이번 포스팅에서는 앞에사용했던 기법들을 이용해서 diabetes 데이터셋을 분석해 보겠습니다.
import numpy as np
import pandas as pd
from sklearn.datasets import load_diabetes
from sklearn.model_selection import train_test_split
from sklearn.metrics import r2_score,mean_squared_error
from sklearn.preprocessing import StandardScaler,MinMaxScaler
from sklearn.utils import all_estimators
import warnings
warnings.filterwarnings('ignore')
datasets = load_diabetes()
x = datasets.data
y = datasets.target.reshape(-1,1)
print(x.shape,y.shape)
(442, 10) (442, 1)
이전과 마찬가지로 데이터셋을 로드해준 후에 타겟 데이터와 feature데이터셋을 각각 x,y로 지정해 주었습니다. diabetes 데이터셋은 442개의 행으로 이루어져 있네요.
print(datasets.feature_names)
print(datasets.DESCR)
['age', 'sex', 'bmi', 'bp', 's1', 's2', 's3', 's4', 's5', 's6']
.. _diabetes_dataset:
Diabetes dataset
----------------
Ten baseline variables, age, sex, body mass index, average blood
pressure, and six blood serum measurements were obtained for each of n =
442 diabetes patients, as well as the response of interest, a
quantitative measure of disease progression one year after baseline.

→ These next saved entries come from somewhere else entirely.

-- ==== Sys2Proof/Laws/State.lean ====
section
/-! SUPPORT. Field lemmas: what each named update of the state and of the block does to the fields proofs read. -/

namespace Sys2Proof.Machine

section complete
variable (s : State) (p : Port) (k : Block) (st : Status) (rs : List Byte)

@[simp] theorem State.complete_blk : (s.complete p k st rs).blk = k := rfl
@[simp] theorem State.complete_decHeld : (s.complete p k st rs).decHeld = s.decHeld := rfl
@[simp] theorem State.complete_rxPend : (s.complete p k st rs).rxPend = s.rxPend := rfl
@[simp] theorem State.complete_inputs : (s.complete p k st rs).inputs = s.inputs := rfl
@[simp] theorem State.complete_turns : (s.complete p k st rs).turns = s.turns := rfl
@[simp] theorem State.complete_responses :
    (s.complete p k st rs).responses = s.responses ++ [⟨p, st, rs⟩] := rfl

@[simp] theorem State.completeDec_blk : (s.completeDec k st rs).blk = k := rfl
@[simp] theorem State.completeDec_decHeld : (s.completeDec k st rs).decHeld = false := rfl
@[simp] theorem State.completeDec_rxPend : (s.completeDec k st rs).rxPend = s.rxPend := rfl
@[simp] theorem State.completeDec_inputs : (s.completeDec k st rs).inputs = s.inputs := rfl
@[simp] theorem State.completeDec_turns : (s.completeDec k st rs).turns = s.turns := rfl
@[simp] theorem State.completeDec_responses :
    (s.completeDec k st rs).responses = s.responses ++ [⟨.d, st, rs⟩] := rfl
end complete

section accept
variable (s : State) (p : Port) (rest : List Packet)

@[simp] theorem State.accept_blk : (s.accept p rest).blk = s.blk := rfl
@[simp] theorem State.accept_decHeld : (s.accept p rest).decHeld = s.decHeld := rfl
@[simp] theorem State.accept_rxPend : (s.accept p rest).rxPend = s.rxPend := rfl
@[simp] theorem State.accept_turns : (s.accept p rest).turns = s.turns := rfl
@[simp] theorem State.accept_responses : (s.accept p rest).responses = s.responses := rfl
@[simp] theorem State.accept_inputs : (s.accept p rest).inputs = s.inputs.put p rest := rfl
end accept

section inputs
variable (q : Inputs) (p o : Port) (ps : List Packet)

@[simp] theorem Inputs.get_put_same : (q.put p ps).get p = ps := by cases p <;> rfl
theorem Inputs.get_put_other (h : o ≠ p) : (q.put p ps).get o = q.get o := by
  cases p <;> cases o <;> first | rfl | exact absurd rfl h
end inputs

section block
variable (k : Block)

@[simp] theorem Block.setOwn_pool (h : Nat) (o : Ownership) :
    (k.setOwn h o).pool = k.pool.modify h (fun b => { b with own := o }) := rfl
@[simp] theorem Block.setOwn_mem (h : Nat) (o : Ownership) : (k.setOwn h o).mem = k.mem := rfl
@[simp] theorem Block.setOwn_evOut (h : Nat) (o : Ownership) : (k.setOwn h o).evOut = k.evOut := rfl

@[simp] theorem Block.handOver_cq (h : Nat) (pl : List Byte) (r : List Candidate) :
    (k.handOver h pl r).cq = r := rfl
@[simp] theorem Block.handOver_mem (h : Nat) (pl : List Byte) (r : List Candidate) :
    (k.handOver h pl r).mem = memWriteRun k.mem (poolAddr h 0) pl := rfl
@[simp] theorem Block.handOver_pool (h : Nat) (pl : List Byte) (r : List Candidate) :
    (k.handOver h pl r).pool = k.pool.set h ⟨.inflight, BitVec.ofNat 13 pl.length⟩ := rfl
@[simp] theorem Block.handOver_evOut (h : Nat) (pl : List Byte) (r : List Candidate) :
    (k.handOver h pl r).evOut = k.evOut ++ [.datagram h pl.length] := rfl
@[simp] theorem Block.handOver_ready (h : Nat) (pl : List Byte) (r : List Candidate) :
    (k.handOver h pl r).ready = k.ready := rfl
@[simp] theorem Block.handOver_fault (h : Nat) (pl : List Byte) (r : List Candidate) :
    (k.handOver h pl r).fault = k.fault := rfl
@[simp] theorem Block.handOver_stop (h : Nat) (pl : List Byte) (r : List Candidate) :
    (k.handOver h pl r).stop = k.stop := rfl

@[simp] theorem oneShotEnd_eq (n : Nat) : oneShotEnd n = 0 := rfl
theorem Block.sleepIdle_eq (P : Config.Params) : k.sleepIdle P = { k with idleTmr := 0 } := rfl
theorem Block.sleepBackoff_eq (P : Config.Params) : k.sleepBackoff P = { k with bkoTmr := 0 } := rfl

@[simp] theorem Block.shiftIn_sr (b : Bool) : (k.shiftIn b).sr = k.sr.shiftConcat b := rfl
@[simp] theorem Block.shiftIn_fill (b : Bool) : (k.shiftIn b).fill = fillUp k.fill := rfl
@[simp] theorem Block.shiftIn_rxState (b : Bool) : (k.shiftIn b).rxState = k.rxState := rfl
@[simp] theorem Block.shiftIn_rxCnt (b : Bool) : (k.shiftIn b).rxCnt = k.rxCnt := rfl
@[simp] theorem Block.shiftIn_hAcc (b : Bool) : (k.shiftIn b).hAcc = k.hAcc := rfl
@[simp] theorem Block.shiftIn_bAcc (b : Bool) : (k.shiftIn b).bAcc = k.bAcc := rfl
@[simp] theorem Block.shiftIn_raw (b : Bool) : (k.shiftIn b).raw = k.raw := rfl
@[simp] theorem Block.shiftIn_cq (b : Bool) : (k.shiftIn b).cq = k.cq := rfl
@[simp] theorem Block.shiftIn_aux (b : Bool) : (k.shiftIn b).aux = k.aux := rfl
@[simp] theorem Block.shiftIn_bLen (b : Bool) : (k.shiftIn b).bLen = k.bLen := rfl
@[simp] theorem Block.shiftIn_thr (b : Bool) : (k.shiftIn b).thr = k.thr := rfl
@[simp] theorem Block.shiftIn_acLen (b : Bool) : (k.shiftIn b).acLen = k.acLen := rfl
@[simp] theorem Block.shiftIn_pat (b : Bool) : (k.shiftIn b).pat = k.pat := rfl

/-- The advance of the whitener offset, as one field. -/
theorem Block.advanceWhitener_eq :
    k.advanceWhitener = { k with wOff := if k.wen then BitVec.ofNat 4 ((k.wOff.toNat + 1) % 16) else k.wOff } := by
  unfold Block.advanceWhitener; split <;> rfl

/-- An accepted datagram changes `PQ` and `WOFF` only. -/
theorem Block.encodeDatagram_eq (P : Config.Params) (d : List Byte) :
    k.encodeDatagram P d = { k with
      pq := k.pq ++ encodeFrame P k d k.wOff
      wOff := if k.wen then BitVec.ofNat 4 ((k.wOff.toNat + 1) % 16) else k.wOff } :=
  Block.advanceWhitener_eq _
end block

section reset
variable (n : Nat) (h : Nat)

@[simp] theorem resetWith_pool : (Block.resetWith n).pool = List.replicate n ⟨.free, 0⟩ := rfl

/-- Reset: a buffer is free and of length 0. -/
theorem resetWith_pool_get (b : Buf) (hb : (Block.resetWith n).pool[h]? = some b) : b = ⟨.free, 0⟩ := by
  rw [resetWith_pool, List.getElem?_replicate] at hb
  split at hb <;> cases hb
  rfl

/-- Reset: the buffers that exist are `FREE`. -/
@[simp] theorem resetWith_own : (Block.resetWith n).own h = if h < n then some .free else none := by
  simp only [Block.own, resetWith_pool, List.getElem?_replicate]
  split <;> rfl

/-- Reset: the buffers that exist have length 0. -/
@[simp] theorem resetWith_len : (Block.resetWith n).len h = if h < n then some 0 else none := by
  simp only [Block.len, resetWith_pool, List.getElem?_replicate]
  split <;> rfl
end reset

end Sys2Proof.Machine
end

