-- ==== Sys2Proof/Tests/Slice0.lean ====
section
/-! SUPPORT. Tests with results taken from spec/95_test_vectors.md (V1, V2, ...) or worked out by hand from the rules, and
a witness for every obligation that has hypotheses. -/

namespace Sys2Proof.Tests

open Sys2Proof.Machine

set_option Elab.async false

/-! ### Small states -/

/-- Does the outcome give a next state with this property? -/
def after (o : Host.Outcome State Fault Refusal) (f : State → Bool) : Bool :=
  match o with
  | .next t => f t
  | _ => false

/-- A running block: access code "1110010011000111" (0xE4C7), threshold 2, no whitener (the configuration of V15, but for
the whitener). -/
def run0 : State := { State.reset with blk := { Block.reset with
  ready := true, acLen := 16, pat := 0xE4C7, thr := 2, sps := 0x00020000, bps := 1 } }

/-- A block as `run0`, changed. -/
def runWith (f : Block → Block) : State := { run0 with blk := f run0.blk }

/-- The candidate of V12's frame. -/
def goodCandidate : Candidate := ⟨[0x28, 0x70, 0xB8, 0x02], 0⟩

/-- Two candidates wait; the first is of V12's frame. -/
def queued : State := runWith fun k => { k with cq := [goodCandidate, ⟨[0x00], 0⟩] }

/-- Buffer 3 is `INFLIGHT` with the bytes DE AD; the event that announced it is in the trace. -/
def inflight3 : State := runWith fun k => { k with
  pool := k.pool.set 3 ⟨.inflight, 2⟩, mem := [(196608, 0xDE), (196609, 0xAD)], evOut := [.datagram 3 2] }

/-- No buffer is free. -/
def exhausted : State := runWith fun k => { k with
  cq := [goodCandidate], pool := List.replicate Config.poolN ⟨.inflight, 0⟩ }

theorem exhausted_own (h : Nat) : exhausted.blk.own h ≠ some .free := by
  simp only [exhausted, runWith, Block.own, List.getElem?_replicate]
  split <;> simp

/-- A faulted block. -/
def faulted : State := runWith fun k => { k with fault := true }

/-- In HEADER with `n` bits to go. -/
def inHeader (n : BitVec 16) (h : BitVec 32) : State := runWith fun k => { k with
  rxState := .header, rxCnt := n, hAcc := h }

/-- In BODY with `n` bits of two bytes to go. -/
def inBody (n : BitVec 16) : State := runWith fun k => { k with
  rxState := .body, rxCnt := n, bLen := 2, aux := 5, bAcc := 0x24, raw := if n.toNat ≤ 8 then [0x68] else [] }

/-- A `DEC` is held. -/
def held : State := { run0 with decHeld := true }

/-- Parameters whose body is the payload itself. -/
def plainParams : Config.Params := { profileT with
  packBody := fun payload _ _ _ => payload, unpack := fun raw _ => (true, raw) }

/-- Profile T with buffers of two bytes, as in V59. -/
def smallPool : Config.Params := { profileT with poolC := 2 }

/-! ### Well-formedness: one ill-formed term for each check -/

theorem test_ill_formed_access_code : (Instr.cfg false (some (List.replicate 256 0x31)) 0 1 1).wellFormed = false := by
  decide +kernel

theorem test_well_formed_access_code : (Instr.cfg false (some (List.replicate 255 0x31)) 0 1 1).wellFormed = true := by
  decide +kernel

theorem data_wellFormed (n : Nat) : (Instr.txev 0x01 (List.replicate n 0)).wellFormed = decide (n < 65536) := by
  simp [Instr.wellFormed, dataFits]

theorem test_ill_formed_data : (Instr.txev 0x01 (List.replicate 65536 0)).wellFormed = false :=
  (data_wellFormed 65536).trans (decide_eq_false (by omega))

theorem test_well_formed_data : (Instr.txev 0x01 (List.replicate 65535 0)).wellFormed = true :=
  (data_wellFormed 65535).trans (decide_eq_true (by omega))

/-! ### Decoding: words written out from 30_encoding R63, R64, R68 -/

theorem test_decode_nop : decode .c [0b00000000] = .ok .nop := by decide
theorem test_decode_reset : decode .c [0b00000001] = .ok .reset := by decide
theorem test_decode_cancel : decode .c [0b00000011] = .ok .cancel := by decide
theorem test_decode_rdcsr : decode .c [0b00000100, 0b00011010] = .ok (.rdcsr 0x1A) := by decide

/-- V5's packet: `fl = 00000010`, `thr = 11111111`, `bps = 1`, `sps = 0x00020000`, five characters. -/
theorem test_decode_cfg_given : decode .c [0b00000010, 0b00000010, 0b11111111, 0b00000001,
    0x00, 0x02, 0x00, 0x00, 0b00000101, 0x31, 0x30, 0x61, 0x30, 0x31] =
    .ok (.cfg false (some [0x31, 0x30, 0x61, 0x30, 0x31]) 0xFF 1 0x00020000) := by decide

/-- V7's packet with the whitener flag: `fl = 00000001`, no access code. -/
theorem test_decode_cfg_default : decode .c [0b00000010, 0b00000001, 0b11111111, 0b00000001,
    0x00, 0x02, 0x00, 0x00, 0b00000000] = .ok (.cfg true none 0xFF 1 0x00020000) := by decide

theorem test_decode_txev : decode .t [0b00010000, 0b00000111, 0b00000000, 0b00000001, 0x99] =
    .ok (.txev 0x07 [0x99]) := by decide
theorem test_decode_txdrain : decode .t [0b00010001, 0b00000001, 0b00000010] = .ok (.txdrain 258) := by decide
theorem test_decode_rxbit_0 : decode .r [0b00100000] = .ok (.rxbit false) := by decide
theorem test_decode_rxbit_1 : decode .r [0b00100001] = .ok (.rxbit true) := by decide
theorem test_decode_rxbyte : decode .r [0b00100010, 0b10000001] = .ok (.rxbyte 0x81) := by decide
theorem test_decode_dec : decode .d [0b00110000] = .ok .dec := by decide
theorem test_decode_bufrd : decode .b [0b00110001, 0b00001111, 0b00001111, 0b11111111] = .ok (.bufrd 15 4095) := by decide
theorem test_decode_rel : decode .b [0b00110010, 0b00000101] = .ok (.rel 5) := by decide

**Data Set Characteristics:**
:Number of Instances: 442
:Number of Attributes: First 10 columns are numeric predictive values
:Target: Column 11 is a quantitative measure of disease progression one year after baseline
:Attribute Information:
- age age in years
- sex
- bmi body mass index
- bp average blood pressure
- s1 tc, T-Cells (a type of white blood cells)
- s2 ldl, low-density lipoproteins
- s3 hdl, high-density lipoproteins
- s4 tch, thyroid stimulating hormone
- s5 ltg, lamotrigine
- s6 glu, blood sugar level
Note: Each of these 10 feature variables have been mean centered and scaled by the standard deviation times `n_samples` (i.e. the sum of squares of each column totals 1).
Source URL:
https://www4.stat.ncsu.edu/~boos/var.select/diabetes.html
For more information see:
Bradley Efron, Trevor Hastie, Iain Johnstone and Robert Tibshirani (2004) "Least Angle Regression," Annals of Statistics (with discussion), 407-499.
(https://web.stanford.edu/~hastie/Papers/LARS/LeastAngle_2002.pdf)
columns = datasets.feature_names
columns.append("Target(Diabetes dataset)")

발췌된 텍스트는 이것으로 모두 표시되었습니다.